Начатое в Карфагене продолжал и здесь, в Риме: от всего освобождался; все ломал и разрушал; разрывал все цепи, как тот Гадаринский бесноватый, тоже любитель свободы. «Между всеми мыслями плавал я тогда, inter omnia fluctuans, по обычаю скептиков, сомневаясь и колеблясь во всем».[170] Все, на чем стоял, уходило из-под ног, и, лишенный всех точек опоры, он висел в пустоте. Так наконец освободился – обнажился от всего, что похож был на человека, с которого содрали кожу: воздух ранит.

XXXII

Римский префект Симмах, «последний язычник», потерпевший поражение от медиоланского архиепископа Амвросия в споре об «алтаре Победы» (быть ли ему в Римском сенате или не быть; быть ли язычеству вместо христианства или не быть), – Симмах получил в эти дни просьбу из Медиолана, от тамошних учеников в школе красноречия, прислать им учителя.

С помощью все тех же манихейских «братьев» начал Августин добиваться этой выгоднейшей должности; с их же помощью, вероятно, кое-как вошел – «втерся» – в дом префекта, получил от него, для испытанья, заказ речи, сочинил ее, прочел Симмаху; тот ее одобрил и послал его в Медиолан.[171]

 

Тотчас, кажется, по прибытии туда пошел Августин к Амвросию, потомку одного из знатнейших римских родов, бывшему консуларию и Лигурийскому наместнику.

«Принял он меня по-епископски», – вспоминает Августин. Слово «по-епископски», episcopaliter, может иметь два смысла: или «как следует епископу, человеку Божию», или «хотя и любезно, но важно и холодно». Если второй смысл вернее, то, может быть, Амвросий принял Августина так, потому что знал кое-что об его манихействе, а также о том, что он прислан или «подослан» к нему злейшим врагом его и Господним, Симмахом.

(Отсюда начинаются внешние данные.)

theorem test_decode_lane_float : ∀ p ∈ ([
    (0b00_00100000_01001_1000000010_0100000100_0010000010_0000000000_000_11_1_1_0_0_1_0_0_0_0_00000000000_0000000000000000,
      .fadd { laneZero with ty := .f64, d := 514, a := 260, b := 130, rnd := .rup, sat := true, nega := true, absb := true }),
    (0b00_00100001_10100_1000000010_0100000100_0010000010_0000000000_000_11_1_1_0_0_1_0_0_0_0_00000000000_0000000000000000,
      .fsub { laneZero with ty := .a26, d := 514, a := 260, b := 130, rnd := .rup, sat := true, nega := true, absb := true }),
    (0b00_00100010_01100_1000000010_0100000100_0010000010_0000000000_000_11_1_1_0_0_1_0_0_0_0_00000000000_0000000000000000,
      .fmul { laneZero with ty := .bf16, d := 514, a := 260, b := 130, rnd := .rup, sat := true, nega := true, absb := true }),
    (0b00_00100011_01011_1000000010_0100000100_0010000010_0000001001_000_10_0_0_1_0_0_0_0_1_0_00000000000_0000000000000000,
      .fma { laneZero with ty := .f16, d := 514, a := 260, b := 130, c := 9, rnd := .rdn, negb := true, kc := true }),
    (0b00_00100100_01001_1000000010_0100000100_0010000010_0000000000_000_00_0_0_0_1_0_0_0_0_0_00000000000_0000000000000000,
      .fmin { laneZero with ty := .f64, d := 514, a := 260, b := 130, absa := true }),
    (0b00_00100101_01001_1000000010_0100000100_0010000010_0000000000_000_00_0_0_0_1_0_0_0_0_0_00000000000_0000000000000000,
      .fmax { laneZero with ty := .f64, d := 514, a := 260, b := 130, absa := true }),
    (0b00_00100110_01001_0000000101_0100000100_0010000010_0000000000_000_00_0_0_0_0_0_0_0_0_0_00000000110_0000000000000000,
      .fcmp { laneZero with ty := .f64, d := 5, a := 260, b := 130, aux := 6 }),
    (0b00_00100111_01001_1000000010_0100000100_0010000010_0000000000_000_01_0_0_0_0_0_0_0_0_0_00000000000_0000000000000000,
      .fdiv { laneZero with ty := .f64, d := 514, a := 260, b := 130, rnd := .rtz }),
    (0b00_00101000_01001_1000000010_0100000100_0000000000_0000000000_000_01_0_0_0_0_0_0_0_0_0_00000000000_0000000000000000,
      .fsqrt { laneZero with ty := .f64, d := 514, a := 260, rnd := .rtz }),
    (0b00_00101001_01010_1000000010_0100000100_0000000000_0000000000_000_11_0_1_0_0_0_0_0_0_0_00000000000_0000000000000000,
      .fexp2 { laneZero with ty := .f32, d := 514, a := 260, rnd := .rup, nega := true }),
    (0b00_00101010_01010_1000000010_0100000100_0000000000_0000000000_000_11_0_1_0_0_0_0_0_0_0_00000000000_0000000000000000,
      .flog2 { laneZero with ty := .f32, d := 514, a := 260, rnd := .rup, nega := true }),
    (0b00_00101011_01010_1000000010_0100000100_0000000000_0000000000_000_11_0_1_0_0_0_0_0_0_0_00000000000_0000000000000000,
      .frcp { laneZero with ty := .f32, d := 514, a := 260, rnd := .rup, nega := true }),
    (0b00_00101100_01010_1000000010_0100000100_0000000000_0000000000_000_11_0_1_0_0_0_0_0_0_0_00000000000_0000000000000000,
      .frsq { laneZero with ty := .f32, d := 514, a := 260, rnd := .rup, nega := true }),
    (0b00_00101101_01010_1000000010_0100000100_0000000000_0000000000_000_11_0_1_0_0_0_0_0_0_0_00000000000_0000000000000000,
      .fsinpi { laneZero with ty := .f32, d := 514, a := 260, rnd := .rup, nega := true }),
    (0b00_00101110_01010_1000000010_0100000100_0000000000_0000000000_000_11_0_1_0_0_0_0_0_0_0_00000000000_0000000000000000,
      .fcospi { laneZero with ty := .f32, d := 514, a := 260, rnd := .rup, nega := true }),
    (0b00_00101111_01010_1000000010_0100000100_0000000000_0000000000_000_11_0_1_0_0_0_0_0_0_0_00000000000_0000000000000000,
      .ftanh { laneZero with ty := .f32, d := 514, a := 260, rnd := .rup, nega := true }),
    (0b00_00110000_01001_1000000010_0100000100_0000000000_0000000000_000_00_0_0_0_0_0_0_0_0_0_00000000000_0000000000000000,
      .fclass { laneZero with ty := .f64, d := 514, a := 260 }),
    (0b00_00110001_01100_1000000010_0100000100_0000000000_0000000000_000_10_0_0_0_0_0_0_0_0_0_00000000000_0000000000000000,
      .frnd { laneZero with ty := .bf16, d := 514, a := 260, rnd := .rdn }),
    (0b00_00110010_01001_1000000010_0100000100_0010000010_0000000000_000_01_0_0_0_0_0_0_0_0_0_00000000000_0000000000000000,
      .fscale { laneZero with ty := .f64, d := 514, a := 260, b := 130, rnd := .rtz })] : List (BitVec 96 × Instr)),
    (decodeL p.1).toOption = some p.2 ∧ encodeL p.2 = some p.1 := by decide +kernel

theorem test_decode_lane_conversion : ∀ p ∈ ([
    (0b00_01000000_01110_1000000010_0100000100_0000000000_0000000000_000_11_1_0_0_0_0_0_0_0_0_00000001010_0000000000000000,
      .cvt { laneZero with ty := .e4m3, d := 514, a := 260, rnd := .rup, sat := true, aux := 10 }),
    (0b00_01000001_10001_1000000010_0100000100_0000000000_0000000000_000_00_0_0_0_0_0_0_0_0_0_00000001010_0000000000000000,
      .qscl { laneZero with ty := .e2m1, d := 514, a := 260, aux := 10 }),
    (0b00_01000010_01101_1000000010_0100000100_0010000010_0000000000_000_01_0_0_0_0_0_0_0_0_0_00000001010_0000000000000000,
      .qpack { laneZero with ty := .e5m2, d := 514, a := 260, b := 130, rnd := .rtz, aux := 10 }),
    (0b00_01000011_01010_1000000010_0100000100_0010000010_0000000000_000_00_0_0_0_0_0_0_0_0_0_00000010001_0000000000000000,
      .qunp { laneZero with ty := .f32, d := 514, a := 260, b := 130, aux := 17 }),
    (0b00_01000100_01110_1000000010_0100000100_0000000111_0000000000_000_00_0_0_0_0_0_0_1_0_0_00000001010_0000000000000000,
      .qspare { laneZero with ty := .e4m3, d := 514, a := 260, b := 7, kb := true, aux := 10 })] : List (BitVec 96 × Instr)),
    (decodeL p.1).toOption = some p.2 ∧ encodeL p.2 = some p.1 := by decide +kernel

theorem test_decode_lane_mask : ∀ p ∈ ([
    (0b00_01001000_10011_1000000010_0100000100_0010000010_0000000000_110_00_0_0_0_0_0_0_0_0_0_00000000000_0000000000000000,
      .sel { laneZero with ty := .b64, d := 514, a := 260, b := 130, msel := 6 }),
    (0b00_01001001_00000_0000000101_0000000011_0000000000_0000000000_110_00_0_0_0_0_0_0_0_0_0_00000000000_0000000000000000,
      .mand { laneZero with d := 5, a := 3, msel := 6 }),
    (0b00_01001010_00000_0000000101_0000000011_0000000000_0000000000_110_00_0_0_0_0_0_0_0_0_0_00000000000_0000000000000000,
      .mor { laneZero with d := 5, a := 3, msel := 6 }),
    (0b00_01001011_00000_0000000101_0000000011_0000000000_0000000000_110_00_0_0_0_0_0_0_0_0_0_00000000000_0000000000000000,
      .mxor { laneZero with d := 5, a := 3, msel := 6 }),
    (0b00_01001100_00000_0000000101_0000000000_0000000000_0000000000_110_00_0_0_0_0_0_0_0_0_0_00000000000_0000000000000000,
      .mnot { laneZero with d := 5, msel := 6 }),
    (0b00_01001101_00000_1000000010_0000000000_0000000000_0000000000_110_00_0_0_0_0_0_0_0_0_0_00000000010_0000000000000000,
      .mmov { laneZero with d := 514, msel := 6, aux := 2 })] : List (BitVec 96 × Instr)),
    (decodeL p.1).toOption = some p.2 ∧ encodeL p.2 = some p.1 := by decide +kernel

theorem test_decode_lane_cross : ∀ p ∈ ([
    (0b00_01010000_10011_1000000010_0100000100_0000000000_0000000000_000_00_0_0_0_0_0_0_0_0_1_00000000010_0000000000000011,
      .shfl { laneZero with ty := .b64, d := 514, a := 260, imm := true, aux := 2, imm16 := 3 }),
    (0b00_01010001_10011_1000000010_0100000100_0010000010_0001000010_000_00_0_0_0_0_0_0_0_0_0_00000000000_0000000000000000,
      .perm { laneZero with ty := .b64, d := 514, a := 260, b := 130, c := 66 }),
    (0b00_01010010_00000_0000000000_0000000000_0000000000_0000000000_110_00_0_0_0_0_0_0_0_0_0_00000000010_0000000000000000,
      .vote { laneZero with msel := 6, aux := 2 }),
    (0b00_01010011_01010_1000000010_0100000100_0000000000_0000000000_000_01_0_0_0_0_0_0_0_0_0_00000000000_0000000000000000,
      .redu { laneZero with ty := .f32, d := 514, a := 260, rnd := .rtz }),
    (0b00_01010100_00111_1000000010_0100000100_0000000000_0000000000_000_00_0_0_0_0_0_0_0_0_0_00000010010_0000000000000000,
      .scan { laneZero with ty := .n32, d := 514, a := 260, aux := 18 }),
    (0b00_01010101_10011_1000000010_0000000000_0000000000_0000000000_000_00_0_0_0_0_0_0_0_0_0_00000000000_0000000000000000,
      .srd { laneZero with ty := .b64, d := 514 }),
    (0b00_01010110_10011_1000000010_0100000100_0000000000_0000000000_000_00_0_0_0_0_0_0_0_0_0_00000000000_0000000000001001,
      .movx { laneZero with ty := .b64, d := 514, a := 260, imm16 := 9 }),
    (0b00_01010111_10011_0000000000_0100000100_0010000010_0000000000_000_00_0_0_0_0_0_0_0_0_0_00000000000_0000000000001001,
      .movxd { laneZero with ty := .b64, a := 260, b := 130, imm16 := 9 })] : List (BitVec 96 × Instr)),
    (decodeL p.1).toOption = some p.2 ∧ encodeL p.2 = some p.1 := by decide +kernel

theorem test_decode_lane_memory : ∀ p ∈ ([
    (0b00_01011000_01000_1000000010_0100000100_0010000010_0000000000_110_00_0_0_0_0_0_0_0_0_0_10010100001_1000000000010000,
      .ld { laneZero with ty := .n64, d := 514, a := 260, b := 130, msel := 6, aux := 1185, imm16 := 32784 }),
    (0b00_01011001_00000_0000000000_0100000100_0010000010_0001000010_110_00_0_0_0_0_0_0_0_0_0_00101000001_0000000000010000,
      .st { laneZero with ty := .b32, a := 260, b := 130, c := 66, msel := 6, aux := 321, imm16 := 16 }),
    (0b00_01011010_00010_1000000010_0100000100_0010000010_0000000000_000_00_0_0_0_0_0_0_0_0_0_11000000000_0000000000000000,
      .ldd { laneZero with ty := .i16, d := 514, a := 260, b := 130, aux := 1536 }),
    (0b00_01011011_00101_0000000000_0100000100_0010000010_0001000010_000_00_0_0_0_0_0_0_0_0_0_00000000000_0000000000000000,
      .std { laneZero with ty := .n8, a := 260, b := 130, c := 66 }),
    (0b00_01011100_00011_1000000010_0100000101_0010000010_0000000000_001_00_0_0_0_0_0_0_0_0_0_00000000000_0000000000000000,
      .ldc { laneZero with ty := .i32, d := 514, a := 261, b := 130, msel := 1 }),
    (0b00_01011101_10011_0000000000_0100000101_0010000010_0001000010_000_00_0_0_0_0_0_0_0_0_0_00000000000_0000000000000000,
      .stc { laneZero with ty := .b64, a := 261, b := 130, c := 66 }),
    (0b00_01011110_01001_1000000010_0100000100_0010000010_0001000010_000_11_0_0_0_0_0_0_0_0_0_00001100001_0000000000000000,
      .atom { laneZero with ty := .f64, d := 514, a := 260, b := 130, c := 66, rnd := .rup, aux := 97 }),
    (0b00_01011111_00000_1000000010_0100000101_0010000010_0001000010_000_00_0_0_0_0_0_0_0_0_0_00110000000_0000000000000000,
      .atomc { laneZero with ty := .b32, d := 514, a := 261, b := 130, c := 66, aux := 384 }),
    (0b00_01100000_00000_0000000000_0100000100_0010000010_0000000000_000_00_0_0_0_0_0_0_0_0_0_00000000000_0000000000000000,
      .pref { laneZero with a := 260, b := 130 }),
    (0b00_01100001_00000_0000000101_0100000100_0010000010_0000000000_000_00_0_0_0_0_0_0_0_0_0_00010000000_0000000000000000,
      .tagrd { laneZero with d := 5, a := 260, b := 130, aux := 128 })] : List (BitVec 96 × Instr)),
    (decodeL p.1).toOption = some p.2 ∧ encodeL p.2 = some p.1 := by decide +kernel

theorem test_decode_lane_defect : ∀ p ∈ ([
    (0b00_01110000_01001_0000000011_0000000000_0010000010_0000000000_000_00_0_0_0_0_0_0_0_0_0_00000000000_1111111110110000,
      .dinit { laneZero with ty := .f64, d := 3, b := 130, imm16 := 65456 }),
    (0b00_01110001_01001_0000000010_0100000100_0010000010_0000000000_000_00_0_0_0_0_0_0_0_0_0_00000000001_0000000000000000,
      .dacc { laneZero with ty := .f64, d := 2, a := 260, b := 130, aux := 1 }),
    (0b00_01110010_01001_1000000010_0000000011_0000000000_0000000000_000_10_0_0_0_0_0_0_0_0_0_00000000000_0000000000000000,
      .drnd { laneZero with ty := .f64, d := 514, a := 3, rnd := .rdn }),
    (0b00_01110011_01001_1000000010_0100000100_0000000010_0001000010_000_00_0_0_0_0_0_0_0_0_0_00000000000_0000000000000000,
      .dcor { laneZero with ty := .f64, d := 514, a := 260, b := 2, c := 66 }),
    (0b00_01110100_00000_1000000010_0000000011_0000000000_0000000000_000_00_0_0_0_0_0_0_0_0_0_00000000001_0000000000000000,
      .drst { laneZero with d := 514, a := 3, aux := 1 }),
    (0b00_01110101_00000_0000000101_0000000011_0000000000_0000000000_000_00_0_0_0_0_0_0_0_0_0_00000000001_0000000000000000,
      .ptst { laneZero with d := 5, a := 3, aux := 1 }),
    (0b00_01110110_10011_0000000000_0100000100_0000000000_0000000000_000_00_0_0_0_0_0_0_0_0_0_00000000000_0000000000000000,
      .pchk { laneZero with ty := .b64, a := 260 })] : List (BitVec 96 × Instr)),
    (decodeL p.1).toOption = some p.2 ∧ encodeL p.2 = some p.1 := by decide +kernel

theorem test_decode_lane_control : ∀ p ∈ ([
    (0b00_01111000_00000_0000000000_0000000000_0000000000_0000000000_110_00_0_0_0_0_0_0_0_0_0_00010000001_1000000000101000,
      .lbr { laneZero with msel := 6, aux := 129, imm16 := 32808 }),
    (0b00_01111001_00000_0000000000_0000000000_0000000000_0000000000_000_00_0_0_0_0_0_0_0_0_0_00000000000_0000000000000000,
      .ljoin laneZero),
    (0b00_01111010_00000_0000000000_0000000000_0000000000_0000000000_000_00_0_0_0_0_0_0_0_0_0_00000000000_0000000000000000,
      .lend laneZero),
    (0b00_01111011_00000_0000000000_0000000000_0000000000_0000000000_000_00_0_0_0_0_0_0_0_0_0_00000000000_0000000000000000,
      .lnop laneZero),
    (0b00_01111100_00000_0000000000_0000000000_0000000000_0000000000_000_00_0_0_0_0_0_0_0_0_0_00000000000_0000001010100101,
      .ltrap { laneZero with imm16 := 677 })] : List (BitVec 96 × Instr)),
    (decodeL p.1).toOption = some p.2 ∧ encodeL p.2 = some p.1 := by decide +kernel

Этого, впрочем, Августин тогда не понял, или не хотел понять; думал, или хотел думать, что «человек Божий» принял его не только «любезно», но и любовно, «отечески», paterne.[172]

XXXIII

«Часто, в те дни, ходил я слушать проповеди его, хотя и не для того, для чего бы следовало, а чтобы только узнать, справедлива ли молва об его красноречии; так что, слушая внимательно слова его, я презирал их смысл; да и сладость их казалась мне меньшей, чем Фаустовых (манихейского епископа, знаменитого ритора). Но, и помимо воли моей, смысл тех святых слов проникал в сердце мое».[173]

«Суетно, впрочем, судил я тогда об Амвросии: зависти казался мне достойным бывший ему от сильных мира сего почет и только безбрачие – тягостным. Так мало знал я его… А он меня – еще меньше: как я страдал, что мне грозило, не знал он вовсе, а сказать ему о том я не мог, потому что он всегда окружен был множеством людей, имевших до него нужду… В редкие же часы досуга подкреплял он или тело пищей, или душу – чтением… А когда читал, глаза его быстро бегали по странице, и все его внимание было приковано к ней».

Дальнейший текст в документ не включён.